What’s vitally important is that she understands who she’s sleeping with. You can’t ever see him again.

Ungrateful runt

I can’t rely on my son for anything. I was recently thrown out by my ex-partner, and I had to beg my boy to be allowed to stay at his place. Even then he insisted I pay for my food and accommodation. One evening he opened a bottle of wine, and I had to ask for a glass.

He has always been supremely selfish and unhelpful. Other friends get flowers and nice lunches from their kids; I get nothing. I’m now crashing with an old friend.

There’s no doubt that my son views me as a major pain – and that hurts. He’s 28.

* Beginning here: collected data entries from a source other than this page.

-- ==== Sys2Proof/Machine/State.lean ====
section
/-! DEFINITION. The state of the VK-4 as plain data: every register, table, buffer, queue, mode and pin the
chapters name, the outcomes a step can stop with, and the state after reset. -/

namespace Sys2Proof.Machine

/-- Sparse data by key: keys strictly rising, no entry equal to the default that an unlisted key reads as. -/
abbrev Tab (α : Type) := List (Nat × α)

/-- Why a step can fault. -/
inductive Fault where
  /-- Raised by no meaning: the spec describes the effect of every command, so no command ends a run
  (safe: nothing is claimed of a fault). -/
  | none
deriving DecidableEq, Repr

/-- Why a step can be refused. -/
inductive Refusal where
  /-- Raised by Dispatch for a command without a meaning (safe: nothing is claimed of it). -/
  | notModelled (mnemonic : String)
deriving DecidableEq, Repr

/-! ### Pins, clocks and device mode (02, 17, 19) -/

/-- The mode of the device as a whole (R562-R569, R592-R595, R558, R623). -/
inductive Mode where
  /-- before an accepted PWR_GOOD, and after its fall -/
  | off
  /-- PWR_GOOD accepted, cold reset in force (DEV_RST_N asserted, or a rail not yet in tolerance) -/
  | reset
  /-- Reset Hold (R567) -/
  | hold
  /-- from D to READY (R624) -/
  | bringUp
  /-- in service -/
  | service
  /-- device recovery (R592) -/
  | recovery
  /-- a recovery whose second attempt failed (R595) -/
  | failed
  /-- thermal trip (R558) -/
  | tripped
deriving DecidableEq, Repr

/-- The low-speed pins and reference clocks of chapter 02, at their filtered levels. -/
structure Pins where
  pwrGood : Bool := false
  devRstN : Bool := false
  perstN : Bool := false
  brakeN : Bool := true
  /-- THERM_TRIP_N is driven low (R70) -/
  tripLow : Bool := false
  /-- rails out of tolerance by sense index (R57, R62), in rising order -/
  railsOut : List Nat := []
  /-- millivolts measured at the sense point of a rail that is out of tolerance (R600) -/
  railMv : Tab Nat := []
  refsysLost : Bool := false
  reflinkLost : Bool := false
  refpcieLost : Bool := false
  /-- the service-bus controller stopped sending (R66, CAN_RXD dominant) -/
  canStopped : Bool := false
  /-- PROFILE_SEL as sampled (R67) -/
  profileSel : Nat := 0
  /-- power-on brake over 1 s already logged (R66) -/
  brakeLogged : Bool := false
  brakeSince : Nat := 0
deriving DecidableEq, Repr

/-- Why a device recovery runs: LAST_DEVICE_RESET codes 2-5 of R598. -/
inductive RecoveryCause where
  | requested
  | hang
  | hardware
  | rail
deriving DecidableEq, Repr

/-- Progress of bring-up, of a recovery and of a host reset. -/
structure Dev where
  mode : Mode := .off
  /-- time of the event that began the mode -/
  since : Nat := 0
  /-- D of R624; in a recovery, the time of its decision (R593) -/
  dTime : Nat := 0
  profileLoaded : Bool := false
  hifOut : Bool := false
  selfTested : Bool := false
  /-- a host reset is in force (R570) -/
  hostReset : Bool := false
  /-- uptime at which it began -/
  hostSince : Nat := 0
  /-- attempts of the recovery in progress (R595) -/
  attempt : Nat := 0
  cause : RecoveryCause := .requested
  /-- the work in progress at a recovery's decision has ended, and the device is reset (R593) -/
  drained : Bool := false
  /-- contexts whose work the host reset in force abandons and whose epochs are still to advance (R570, R571) -/
  hostWork : List Nat := []
  /-- time since which a recovery has waited for a rail, and what it has waited before, ns (R593) -/
  railOut : Option Nat := none
  railWait : Nat := 0
deriving DecidableEq, Repr

/-- A message the device has sent to the outside, kept as the model's own record of it. -/
inductive Out where
  /-- the MSI-X message of a vector of the PF (0) or of VF c + 1 (c + 1) (R359, R360) -/
  | msix (function vector : Nat)
  /-- the ATS Invalidation Completion (R322) -/
  | atsDone (ctx : Nat)
  /-- a UDP datagram of the management port: next hop, destination address, port, payload (R515, R516) -/
  | datagram (hop ip port : Nat) (payload : Bytes)
  /-- an ARP reply: target hardware and protocol address (R515) -/
  | arp (mac ip : Nat)
  /-- an ARP request of the device itself for an address (R515) -/
  | arpLookup (ip : Nat)
  /-- an ICMP echo reply (R515) -/
  | echo (ip : Nat) (payload : Bytes)
  /-- a CAN FD frame: identifier and data (R522, R524) -/
  | can (id : Nat) (data : Bytes)
  /-- a frame of a fabric port, 640 B (R466) -/
  | frame (port : Nat) (data : Bytes)
  /-- an AER error message of a function: an uncorrectable error, or a correctable one (R313, R330, R361) -/
  | aer (function : Nat) (correctable : Bool)
  /-- TDO driven to a level at a falling TCK edge (R613) -/
  | tdo (level : Bool)
deriving DecidableEq, Repr
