/-- Makes a configuration active: at once, or in Holdover and Pull-in from the next tick (R395, R407). What remains
of a tick in progress runs at the new nominal rate (R403). -/
def State.applyCadence (s : State) (mode hz spt : Nat) : State :=
  let old := s.cdu
  let s := { s with cdu := { s.cdu with mode := mode, hz := hz, spt := spt, syncMismatch := false } }
  if old.state = 3 ∨ old.state = 1 then { s with cdu := { s.cdu with applyDue := true } }
  else
    let s := s.acquire
    { s with cdu := s.cdu.rerate (s.uptime * atto) old.tickPeriod }

/-- A write of CDU_APPLY: true when it is accepted. -/
def State.cduApply (s : State) : State × Bool :=
  let m := s.dget 0x2200 1
  let h := s.dget 0x2200 2
  let n := s.dget 0x2200 3
  if cadenceOk m h n then (s.applyCadence m h n, true) else (s, false)

/-- The check at profile load: a failure makes mode 2 at 100 Hz active and logs event 5.3 (R395, R625). -/
def State.cduLoad (s : State) : State :=
  let m := s.dget 0x2200 1
  let h := s.dget 0x2200 2
  let n := s.dget 0x2200 3
  if cadenceOk m h n then s.applyCadence m h n else (s.applyCadence 2 100 n).event 5 3 0

end Sys2Proof.Machine
end

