-- ==== Sys2Proof/Machine/Serve.lean ====
section
/-! DEFINITION. The service of remote accesses at their target, and their wait for a frozen cluster (R276, R474-R476). -/

namespace Sys2Proof.Machine

/-- First offset of the sync counters in a device's window. -/
def counterBase : Nat := 0xFFFFF80000

/-- The kind of a fault met by a remote access (Table: Remote fault kinds). -/
def remoteKind (m : Miss) : Nat := if m.kind = 2 then 2 else 1

/-- What refuses an access of the sync counters: kind 5 is a counter that the context does not own, be it SYS (R475). -/
def State.counterRefuses (s : State) (c a n : Nat) : Option Nat :=
  if n ≠ 8 ∨ a % 8 ≠ 0 then some 3
  else if s.ownerOf ((a - counterBase) / 8) = c then none else some 5

/-- n bytes from an address: bytes of a damaged line are free values, and the answer is poisoned. -/
def State.readPoison (s : State) (c va : Nat) : Nat → Except Nat (Bytes × Bool × State)
  | 0 => .ok ([], false, s)
  | n + 1 =>
    let r := match s.readByte c va with
      | .ok b => Except.ok (b, false, s)
      | .miss m => .error (remoteKind m)
      | .damaged _ => .ok (s.fresh.1.setWidth 8, true, s.fresh.2)
    match r with
    | .error k => .error k
    | .ok (b, bad, s) => match s.readPoison c (va + 1) n with
      | .ok (bs, bad', s) => .ok (b :: bs, bad || bad', s)
      | .error k => .error k

/-- The step whose returns other members read here: a row of it in the source area of a return of its own (R457). -/
def State.returnOf (s : State) (c a : Nat) : Option Nat :=
  (s.tru.exchanges.find? fun e =>
    let base := exSrc e.record % 2 ^ 40
    let rows := match s.tru.exchanges.find? fun d => decide (e.pair = some d.serial) with
      | some d => 64 * exSlotRows d.record
      | none => 0
    decide (e.ctx = c) && decide (exDir e.record = 1) && decide (base ≤ a) &&
      decide (a < base + rows * exRowBytes e.record)).map (·.cmd)

/-- What another device's READ sees: the rows of a return are read for the group's own step (R33, R43, R457). -/
def State.viewFor (s : State) (c a : Nat) : State :=
  match s.returnOf c a with
  | some cmd => s.ownView cmd
  | none => s

/-- The data of a READ, or the kind with which it is refused. -/
def State.serveRead (s : State) (c a n : Nat) : Except Nat (Bytes × Bool × State) :=
  if s.fenced c then .error 4
  else if counterBase ≤ a then
    match s.counterRefuses c a n with
    | some k => .error k
    | none => .ok (leBytes 8 (s.counter ((a - counterBase) / 8)).toNat, false, s)
  else match (s.viewFor c a).readPoison c a n with
    | .ok (bs, bad, v) =>
      let s := { s with free := v.free }
      .ok (bs, bad, ((if bad then s.noteDamage c a else s).accessed otherUnit c a n).pathEvents otherUnit c a n 2)
    | .error k => .error k

/-- An answer goes out on the port on which the request came (R477). -/
def State.answer (s : State) (port : Nat) (h : PacketHeader) (type : Nat) (poison : Bool) (addr length status : Nat)
    (data : Bytes) : State :=
  s.queuePacket port { type := type, poison := poison, src := 0, dst := h.src.toNat, ctx := h.ctx.toNat
                       epoch := h.epoch.toNat, tag := h.tag.toNat, addr := addr, length := length, status := status, data := data }

/-- A line of the bytes written is poisoned: which of them POISON means is not stated. -/
def State.poisonWritten (s : State) (c a n : Nat) : State :=
  let i := s.fresh.1.toNat % n
  let s := s.fresh.2
  match s.place c (a + i) true with
  | .ok (.near x) => { s with near := { s.near with poison := tins s.near.poison (x / 32) } }
  | .ok (.bulk x) => { s with bulk := { s.bulk with poison := tins s.bulk.poison (x / 64) } }
  | _ => s

/-- The dispatch in progress into whose receive area another member writes, as that member may once it holds every count
(R453, R456). -/
def State.rowsInto (s : State) (c a : Nat) : Option Exchange :=
  s.tru.exchanges.find? fun e =>
    let base := exDst e.record % 2 ^ 40 + 1024
    let size := 64 * exSlotRows e.record * exRowBytes e.record
    decide (e.ctx = c) && decide (exDir e.record = 0) && (decide (e.stage = .gathering) || decide (e.stage = .moving)) &&
      decide (base ≤ a) && decide (a < base + size)

/-- Bytes of rows have come to an exchange: its counter moves (R461). -/
def State.noteRows (s : State) (e : Exchange) (n : Nat) : State :=
  s.setExchange { e with progress := e.progress + n, moved := s.phase }

/-- The area that a dispatch of a step receives rows in holds an address. -/
def inReceive (r : Bytes) (a : Nat) : Bool :=
  let base := exDst r % 2 ^ 40 + 1024
  decide (exTrigger r ≠ 0) && decide (exDir r = 0) && decide (base ≤ a) && decide (a < base + 64 * exSlotRows r * exRowBytes r)

/-- Whose write a WRITE of another device is until the group commits: rows of an exchange that is under way are the step's own
(R458), and so are rows that come for one that has been abandoned, which its next attempt discards (R462); other bytes of a
member of its group are defined at the group commit (R33). -/
def State.remoteWriter (s : State) (c src a : Nat) : Option Nat :=
  match s.rowsInto c a with
  | some e => some e.cmd
  | none => (s.steps.find? fun p => decide (p.ctx = c) && p.latched && !p.committed && p.members.contains src).map fun p =>
      if p.exchanges.any fun r => inReceive r a then p.cmd else foreignTag p.cmd

/-- Performs a WRITE of a device, or answers the kind with which it is refused. Rows of an exchange are writes of the step on
the device where they land (R458). -/
def State.serveWrite (s : State) (c src a : Nat) (poison : Bool) (bs : Bytes) : Except Nat State :=
  if s.fenced c then .error 4
  else if counterBase ≤ a then
    match s.counterRefuses c a bs.length with
    | some k => .error k
    | none =>
      let n := (a - counterBase) / 8
      .ok (s.setCounter n (s.counter n + BitVec.ofNat 64 (leNat bs)))
  else
    let e := s.rowsInto c a
    match s.writes c (s.remoteWriter c src a) a bs with
    | (s, none) =>
      let s := (if poison then s.poisonWritten c a bs.length else s).pathEvents otherUnit c a bs.length 2
      .ok (match e with | some e => s.noteRows e bs.length | none => s)
    | (_, some m) => .error (remoteKind m)

/-- Performs an access of another device: a READ and a FLUSH are answered, a refused WRITE is kept for the next FLUSH of its
source on the port (R475, R476). -/
def State.perform (s : State) (k : Held) : State :=
  let h := k.h
  let a := h.addr.toNat
  let n := h.length.toNat
  match k.kind with
  | .read => match s.serveRead h.ctx.toNat a n with
    | .ok (bs, bad, s) => s.answer k.port h 0x20 bad a n 0 bs
    | .error e => s.answer k.port h 0x21 false a n e []
  | .flush =>
    let q := s.port k.port
    let first := q.refused.find? fun r => decide (r.src = h.src.toNat)
    let s := s.setPort k.port { q with refused := q.refused.filter fun r => decide (r.src ≠ h.src.toNat) }
    match first with
    | some r => s.answer k.port h 0x22 false r.addr 0 r.kind []
    | none => s.answer k.port h 0x22 false 0 0 0 []
  | .write => match s.serveWrite h.ctx.toNat h.src.toNat a h.poison k.data with
    | .ok s => s
    | .error e =>
      let q := s.port k.port
      s.setPort k.port { q with refused := q.refused ++ [⟨h.src.toNat, e, a⟩] }

/-- An access waits while a cluster whose slice it reaches is frozen; a FLUSH waits behind the WRITEs of its source on the
port that wait (R276, R476). -/
def State.heldWaits (s : State) (k : Held) : Bool :=
  match k.kind with
  | .flush => s.links.held.any fun j => decide (j.kind = .write) && decide (j.port = k.port) && decide (j.h.src = k.h.src)
  | _ => decide (k.h.addr.toNat < counterBase) && s.waitsFrozen k.h.ctx.toNat k.h.addr.toNat k.h.length.toNat

/-- A Request or Posted packet is older than the latest epoch announced for its source and context. -/
def State.tooOld (s : State) (h : PacketHeader) : Bool :=
  (tfind s.links.epochs (h.src.toNat * 512 + h.ctx.toNat)).any fun f => olderEpoch h.epoch.toNat f

/-- A packet dropped for its epoch. -/
def State.epochDrop (s : State) (port : Nat) (h : PacketHeader) : State :=
  (s.dbump (0x5010 + port) 13 0 32).cbump h.ctx.toNat 15 5 32

/-- An access of another device is performed, or kept while it waits; one whose epoch has become too old meanwhile is dropped
(R489, R580). -/
def State.serveAccess (s : State) (k : Held) : State :=
  if s.tooOld k.h then s.epochDrop k.port k.h
  else if s.heldWaits k then { s with links := { s.links with held := s.links.held ++ [k] } } else s.perform k

/-- The accesses that waited for a frozen cluster and wait no more are performed, in their order. -/
def State.serveHeld (s : State) : State :=
  s.links.held.foldl State.serveAccess { s with links := { s.links with held := [] } }

end Sys2Proof.Machine
end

JANE SAYS: Are you inclined to remind your son of the all the wonderful things you’ve done for him over the years? All the meals you cooked, the clothes you washed and the messes you cleared up? He sounds supremely cruel and ungrateful.

I urge you to put him out of your mind for the time being. Concentrate on getting back on your feet again.

Then, once you’re feeling more secure and settled, you could suggest an honest chat.

It’s a shame that he’s not more caring but we’re all different. Once you’re stronger then you both decide what kind of relationship you’re comfortable with moving forward. Perhaps he’ll become more caring and generous with age? We can only hope…

Free for all

I’m sick of my family and friends making demands of me. A month ago, I sent out ‘save the date’ notices for my 40th birthday bash. People are already demanding plus one’s; special meals and even lifts to the venue. One mate is miffed that her daughter and her three children haven’t been invited, even though I don’t know them. What is it with folk?

JANE SAYS: This will be your special day – and you are entitled to do things your way. Only invite the people you know and love and politely tell the others that numbers are limited. If they don’t like that, then bad luck. It sounds like your family, and friends have a strong sense of entitlement, but not everyone can attend every event. Stick to your guns and don’t be intimidated or feel inclined to waste your money on leeches.